## INPUT DATA:
/-- A part's bank, or the calibration of one of its tile-layers, holds an uncorrectable error, met at its delivery (R288, R297).
DESIGN CHOICE (log entry 103). -/
def bankBad (s : State) (k : Nat) (a : AccPass) : Bool :=
  badRow s (bankWord k 0) ||
  a.tiles.any fun e => badRow s (calWord (tlKey e.2 (tget {} a.runs e.1).req.layer) 0)

/-- The columns of a part of a transposed slice whose narrow-group terms are zero, in every part of their column block, because the
rows were outlier channels in the forward pass (R144); and whether the selection record holds an uncorrectable error. -/
def zeroRows (s : State) (i : Image) (a : AccPass) : List Nat × Bool :=
  let x := sliceOf i a.slice
  let rows := (List.range (blockCols x a.cb)).map (1024 * a.cb + ·)
  ((outRows s i x (a.vec.getD 0) rows).map (· - 1024 * a.cb),
   x.kind == 1 && (adapterOf i x).any fun d => trainBad s i d (ctlOf s (a.vec.getD 0)).tag (trainSel i d a.cb) 128)

/-- A part's result is formed and delivered. -/
def finishPart (cl : Nat) (r : RouteE) (k : Nat) (a : AccPass) (s : State) : State :=
  let i := imgOf s a.im
  let x := sliceOf i a.slice
  let z := zeroRows s i a
  let a := { a with h := needsGlaze s i r (a.vec.getD 0) == some true, zero := z.1 }
  let mis := rangeMismatch a x.mode
  let s := match mis with
    | some p => errSteps a.im stExec (accErr cl 1 (tget 0 a.tiles p) (tget {} a.runs p).req.layer a.part s)
    | none => s
  let ecc := bankBad s k a || z.2
  let s := whenS ecc (errSteps a.im stMemory) s
  let bad := a.fault.isSome || mis.isSome || nanBlock a || ecc
  let res := partWords i a bad
  let nsat := (res.filter (·.nsat)).length
  let ovf := (res.filter (·.ovf)).length
  let s := whenS (decide (0 < nsat)) (fun s => glzConv 2 nsat cl (setEv .ACC_STAT 4 cl s)) s
  let s := whenS (decide (0 < ovf)) (fun s => glzConv 3 ovf cl (setEv .ACC_STAT 5 cl s)) s
  let words := res.map (·.val)
  let a := { a with result := some words, acks := (r.dests.filter (destLive x.mode)).length }
  let s := { s with samples := tmod [] s.samples (bayOfCl cl) (fun l => l.map (recordSample a bad)),
                    accLate := tmod [] s.accLate (cl * 32 + a.part) (fun l => l.filter fun y => y.im != a.im || some y.vec != a.vec) }
  passPart (a.vec.getD 0) cl a.part (foldS r.dests (deliver i r x.mode a words) (setAcc k (some a) s))

/-- ACC_PART_COMPLETE (R137, R138): the oldest pass of the part, once complete, delivers its result. -/
def execAccPartComplete (cl part : Nat) (s : State) : Out :=
  done <|
    if halted s (bayOfCl cl) || inReset s 1 cl then s else
    match accFind s cl part fun a => a.result.isNone with
    | none => s
    | some (k, a) => match routeOf (imgOf s a.im) cl part with
      | none => s
      | some r => if partReady s r a then finishPart cl r k a s else s

/-- A destination of a part's result has answered: the bank is freed with the last one (R137, R270). -/
def ackPart (cl part : Nat) (s : State) : State :=
  match accFind s cl part fun a => a.result.isSome with
  | none => s
  | some (k, a) =>
    if a.acks ≤ 1 then freeRoom (· == ukey 1 cl) (setAcc k none { s with poisonX := tdrop (fun w => w / 1024 == bankWord k 0 / 1024) s.poisonX })
    else setAcc k (some { a with acks := a.acks - 1 }) s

## TASK INSTRUCTIONS:
Print the records verbatim, stopping after the "def finishPart (cl" line.

## ANSWER AREA:
/-- A part's bank, or the calibration of one of its tile-layers, holds an uncorrectable error, met at its delivery (R288, R297).
DESIGN CHOICE (log entry 103). -/
def bankBad (s : State) (k : Nat) (a : AccPass) : Bool :=
  badRow s (bankWord k 0) ||
  a.tiles.any fun e => badRow s (calWord (tlKey e.2 (tget {} a.runs e.1).req.layer) 0)

/-- The columns of a part of a transposed slice whose narrow-group terms are zero, in every part of their column block, because the
rows were outlier channels in the forward pass (R144); and whether the selection record holds an uncorrectable error. -/
def zeroRows (s : State) (i : Image) (a : AccPass) : List Nat × Bool :=
  let x := sliceOf i a.slice
  let rows := (List.range (blockCols x a.cb)).map (1024 * a.cb + ·)
  ((outRows s i x (a.vec.getD 0) rows).map (· - 1024 * a.cb),
   x.kind == 1 && (adapterOf i x).any fun d => trainBad s i d (ctlOf s (a.vec.getD 0)).tag (trainSel i d a.cb) 128)

/-- A part's result is formed and delivered. -/
def finishPart (cl : Nat) (r : RouteE) (k : Nat) (a : AccPass) (s : State) : State :=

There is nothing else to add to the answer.